-- ==== Sys2Proof/Laws/Memory.lean ====
section
/-! SUPPORT. Memory: a read after a write, the reads and the canonical form of every memory operation, and what the
access checks say. The read laws hold of every list, canonical or not. -/

namespace Sys2Proof.Machine

/-! ## Reads -/

@[simp] theorem Memory.read_nil (a : Nat) : Memory.read [] a = Memory.atReset a := rfl

theorem Memory.read_insertCell_same (m : Memory) (c : Host.Cell) (h : ∀ d ∈ m, d.1 ≠ c.1) :
    (Memory.insertCell m c).read c.1 = c.2 := by
  induction m with
  | nil => simp [Memory.insertCell, Memory.read]
  | cons d m ih =>
    have hd : d.1 ≠ c.1 := h d (by simp)
    have ih := ih fun e he => h e (by simp [he])
    simp only [Memory.insertCell]
    split
    · simp [Memory.read]
    · simpa [Memory.read, hd] using ih

theorem Memory.read_insertCell_ne (m : Memory) (c : Host.Cell) {a : Nat} (h : a ≠ c.1) :
    (Memory.insertCell m c).read a = m.read a := by
  have hc : ¬ c.1 = a := fun e => h e.symm
  induction m with
  | nil => simp [Memory.insertCell, Memory.read, hc]
  | cons d m ih =>
    simp only [Memory.insertCell]
    split
    · simp [Memory.read, hc]
    · by_cases hd : d.1 = a
      · simp [Memory.read, hd]
      · simpa [Memory.read, hd] using ih

theorem Memory.read_erase_same (m : Memory) (a : Nat) :
    Memory.read (m.filter (fun c => c.1 != a)) a = Memory.atReset a := by
  have h : (m.filter (fun c => c.1 != a)).find? (fun c => c.1 == a) = none := by
    rw [List.find?_eq_none]
    intro c hc
    simpa using (List.mem_filter.mp hc).2
  simp only [Memory.read, h]

theorem Memory.read_erase_ne (m : Memory) {a b : Nat} (h : b ≠ a) :
    Memory.read (m.filter (fun c => c.1 != a)) b = m.read b := by
  simp only [Memory.read]
  congr 1
  rw [List.find?_filter]
  congr 1
  funext c
  by_cases hc : c.1 = b <;> simp [hc, h]

/-- A read after a write to the same address gives the byte written. -/
@[simp] theorem Memory.read_write_same (m : Memory) (a : Nat) (b : Byte) : (m.write a b).read a = b := by
  simp only [Memory.write]
  split
  · next h => rw [Memory.read_erase_same, h]
  · exact Memory.read_insertCell_same _ (a, b) fun d hd => by simpa using (List.mem_filter.mp hd).2

/-- A write leaves every other address alone. -/
theorem Memory.read_write_ne (m : Memory) {a c : Nat} (b : Byte) (h : c ≠ a) : (m.write a b).read c = m.read c := by
  simp only [Memory.write]
  split
  · exact Memory.read_erase_ne m h
  · rw [Memory.read_insertCell_ne _ (a, b) h, Memory.read_erase_ne m h]

theorem Memory.read_write (m : Memory) (a c : Nat) (b : Byte) :
    (m.write a b).read c = if c = a then b else m.read c := by
  split
  · next h => rw [h, Memory.read_write_same]
  · next h => exact Memory.read_write_ne m b h

/-! ## Blocks -/

/-- Everything a block write can do to a read: inside the block it gives the block's byte, outside nothing changes. -/
theorem Memory.read_writeBlock (m : Memory) (a : Nat) (bs : List Byte) (c : Nat) :
    (m.writeBlock a bs).read c = if a ≤ c ∧ c < a + bs.length then bs.getD (c - a) 0 else m.read c := by
  induction bs generalizing m a with
  | nil =>
    have h : ¬ (a ≤ c ∧ c < a + 0) := by omega
    simp only [Memory.writeBlock, List.length_nil, h, if_false]
  | cons b bs ih =>
    rw [Memory.writeBlock, ih, Memory.read_write]
    by_cases hca : c = a
    · subst hca
      simp
    · by_cases hin : a + 1 ≤ c ∧ c < a + 1 + bs.length
      · have h2 : a ≤ c ∧ c < a + (b :: bs).length := by simp only [List.length_cons]; omega
        have h3 : c - a = c - (a + 1) + 1 := by omega
        rw [if_pos hin, if_pos h2, h3, List.getD_cons_succ]
      · have h2 : ¬ (a ≤ c ∧ c < a + (b :: bs).length) := by simp only [List.length_cons]; omega
        rw [if_neg hin, if_neg h2, if_neg hca]

theorem Memory.read_writeBlock_outside (m : Memory) {a c : Nat} (bs : List Byte) (h : c < a ∨ a + bs.length ≤ c) :
    (m.writeBlock a bs).read c = m.read c := by
  rw [Memory.read_writeBlock, if_neg (by omega)]

theorem Memory.read_writeBlock_inside (m : Memory) (a : Nat) (bs : List Byte) {k : Nat} (h : k < bs.length) :
    (m.writeBlock a bs).read (a + k) = bs[k] := by
  rw [Memory.read_writeBlock, if_pos (by omega), Nat.add_sub_cancel_left, List.getD_eq_getElem _ _ h]

@[simp] theorem Memory.length_readBlock (m : Memory) (a n : Nat) : (m.readBlock a n).length = n := by
  simp [Memory.readBlock]

@[simp] theorem Memory.getElem_readBlock (m : Memory) (a n k : Nat) (h : k < (m.readBlock a n).length) :
    (m.readBlock a n)[k] = m.read (a + k) := by
  simp [Memory.readBlock]

/-! ## The canonical form -/

theorem Memory.mem_insertCell {m : Memory} {c d : Host.Cell} : d ∈ Memory.insertCell m c ↔ d = c ∨ d ∈ m := by
  induction m with
  | nil => simp [Memory.insertCell]
  | cons e m ih =>
    simp only [Memory.insertCell]
    split <;> simp [ih]
    tauto

theorem Memory.wf_nil : Memory.wf [] := by simp [Memory.wf]

theorem Memory.wf_erase {m : Memory} (h : m.wf) (a : Nat) : Memory.wf (m.filter (fun c => c.1 != a)) :=
  ⟨h.1.filter _, fun c hc => h.2 c (List.mem_filter.mp hc).1⟩

theorem Memory.pairwise_insertCell {m : Memory} {c : Host.Cell} (h : m.Pairwise (fun c d => c.1 < d.1))
    (hc : ∀ d ∈ m, d.1 ≠ c.1) : (Memory.insertCell m c).Pairwise (fun c d => c.1 < d.1) := by
  induction m with
  | nil => simp [Memory.insertCell]
  | cons d m ih =>
    have hd : d.1 ≠ c.1 := hc d (by simp)
    obtain ⟨hdm, hm⟩ := List.pairwise_cons.mp h
    simp only [Memory.insertCell]
    split
    · next hlt =>
      refine List.pairwise_cons.mpr ⟨fun e he => ?_, h⟩
      rcases List.mem_cons.mp he with rfl | he
      · exact hlt
      · exact hlt.trans (hdm e he)
    · next hlt =>
      refine List.pairwise_cons.mpr ⟨fun e he => ?_, ih hm fun e he => hc e (by simp [he])⟩
      rcases Memory.mem_insertCell.mp he with rfl | he
      · omega
      · exact hdm e he

/-- A write inside the address space keeps the canonical form. -/
theorem Memory.wf_write {m : Memory} (h : m.wf) {a : Nat} (b : Byte) (ha : a < Config.memSize) : (m.write a b).wf := by
  simp only [Memory.write]
  split
  · exact Memory.wf_erase h a
  · next hb =>
    have he := Memory.wf_erase h a
    refine ⟨Memory.pairwise_insertCell he.1 fun d hd => by simpa using (List.mem_filter.mp hd).2, fun c hc => ?_⟩
    rcases Memory.mem_insertCell.mp hc with rfl | hc
    · exact ⟨ha, hb⟩
    · exact he.2 c hc

/-- A block write inside the address space keeps the canonical form. -/
theorem Memory.wf_writeBlock {m : Memory} (h : m.wf) {a : Nat} (bs : List Byte) (ha : a + bs.length ≤ Config.memSize) :
    (m.writeBlock a bs).wf := by
  induction bs generalizing m a with
  | nil => exact h
  | cons b bs ih =>
    simp only [List.length_cons] at ha
    exact ih (Memory.wf_write h b (by omega)) (by omega)

/-- Every memory operation keeps the canonical form. -/
theorem Memory.operations_keep_wf {m : Memory} (h : m.wf) :
    (∀ a b, a < Config.memSize → (m.write a b).wf) ∧
    (∀ a bs, a + bs.length ≤ Config.memSize → (m.writeBlock a bs).wf) :=
  ⟨fun _ b => Memory.wf_write h b, fun _ bs => Memory.wf_writeBlock h bs⟩

/-! ## Access checks -/

theorem readFault_eq_none {a : Nat} : readFault a = none ↔ a ≤ 0xFFF := by
  unfold readFault; split <;> simp <;> omega

theorem writeFault_eq_none {p : FontWritePolicy} {a : Nat} :
    writeFault p a = none ↔ a ≤ 0xFFF ∧ (p = .fault → 0x04F < a) := by
  unfold writeFault
  split
  · simp; omega
  · split
    · next h => simp [h.2]; omega
    · next h => simp only [true_iff]; exact ⟨by omega, fun hp => by simp [hp] at h; omega⟩

theorem blockFault_eq_none {check : Nat → Option Fault} {a n : Nat} :
    blockFault check a n = none ↔ ∀ k, k < n → check (a + k) = none := by
  simp [blockFault]

/-- The fault a block check reports is that of the lowest failing address. -/
theorem blockFault_eq_some {check : Nat → Option Fault} {a n : Nat} {f : Fault} :
    blockFault check a n = some f ↔
      ∃ k, k < n ∧ check (a + k) = some f ∧ ∀ j, j < k → check (a + j) = none := by
  induction n with
  | zero => simp [blockFault]
  | succ n ih =>
    have hs : blockFault check a (n + 1) = (blockFault check a n).or (check (a + n)) := by
      simp only [blockFault, List.range_succ, List.findSome?_append, List.findSome?_cons, List.findSome?_nil]
      cases check (a + n) <;> simp
    rw [hs]
    cases hb : blockFault check a n with
    | none =>
      have hn := blockFault_eq_none.mp hb
      rw [Option.none_or]
      constructor
      · intro h
        exact ⟨n, by omega, h, hn⟩
      · rintro ⟨k, hk, h, -⟩
        obtain rfl | hkn := Nat.eq_or_lt_of_le (Nat.lt_succ_iff.mp hk)
        · exact h
        · simp [hn k hkn] at h
    | some g =>
      have hg : ∃ j, j < n ∧ check (a + j) ≠ none := by
        by_contra hno
        rw [blockFault_eq_none.mpr fun k hk => by_contra fun he => hno ⟨k, hk, he⟩] at hb
        cases hb
      rw [Option.some_or, ← hb, ih]
      constructor
      · rintro ⟨k, hk, h⟩
        exact ⟨k, by omega, h⟩
      · rintro ⟨k, hk, h, hl⟩
        refine ⟨k, ?_, h, hl⟩
        obtain ⟨j, hj, hjs⟩ := hg
        by_contra hnk
        exact hjs (hl j (by omega))

/-- Reading a block faults exactly when it reaches past 0xFFF, at the lowest address there. -/
theorem blockFault_read (a n : Nat) :
    blockFault readFault a n =
      if 0 < n ∧ 0xFFF < a + n - 1 then some (.outOfRangeAccess (max a 0x1000)) else none := by
  split
  · next h =>
    refine blockFault_eq_some.mpr ⟨max a 0x1000 - a, by omega, ?_, fun j hj => readFault_eq_none.mpr (by omega)⟩
    have he : a + (max a 0x1000 - a) = max a 0x1000 := by omega
    have hl : 0xFFF < max a 0x1000 := by omega
    rw [he, readFault, if_pos hl]
  · exact blockFault_eq_none.mpr fun k hk => readFault_eq_none.mpr (by omega)

/-- Storing a block faults at its first byte where that byte is in the protected font, and otherwise exactly when it
reaches past 0xFFF. -/
theorem blockFault_write (p : FontWritePolicy) (a n : Nat) (hn : 0 < n) :
    blockFault (writeFault p) a n =
      if p = .fault ∧ a ≤ 0x04F then some (.fontWrite a)
      else if 0xFFF < a + n - 1 then some (.outOfRangeAccess (max a 0x1000))
      else none := by
  split
  · next h =>
    refine blockFault_eq_some.mpr ⟨0, hn, ?_, fun j hj => by omega⟩
    have h1 : ¬ 0xFFF < a + 0 := by omega
    have h2 : a + 0 ≤ 0x04F ∧ p = .fault := ⟨by omega, h.1⟩
    rw [writeFault, if_neg h1, if_pos h2, Nat.add_zero]
  · next h =>
    have hok : p = .fault → 0x04F < a := fun hp => by
      by_contra hc
      exact h ⟨hp, by omega⟩
    split
    · next h2 =>
      refine blockFault_eq_some.mpr ⟨max a 0x1000 - a, by omega, ?_, fun j hj =>
        writeFault_eq_none.mpr ⟨by omega, fun hp => by have := hok hp; omega⟩⟩
      have he : a + (max a 0x1000 - a) = max a 0x1000 := by omega
      have hl : 0xFFF < max a 0x1000 := by omega
      rw [he, writeFault, if_pos hl]
    · exact blockFault_eq_none.mpr fun k hk => writeFault_eq_none.mpr ⟨by omega, fun hp => by have := hok hp; omega⟩

end Sys2Proof.Machine
end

········

→ Exercise aim
If a line of the data contains the word "unfold", count it; say how many such lines there are and nothing else.

→ Solution for this problem
2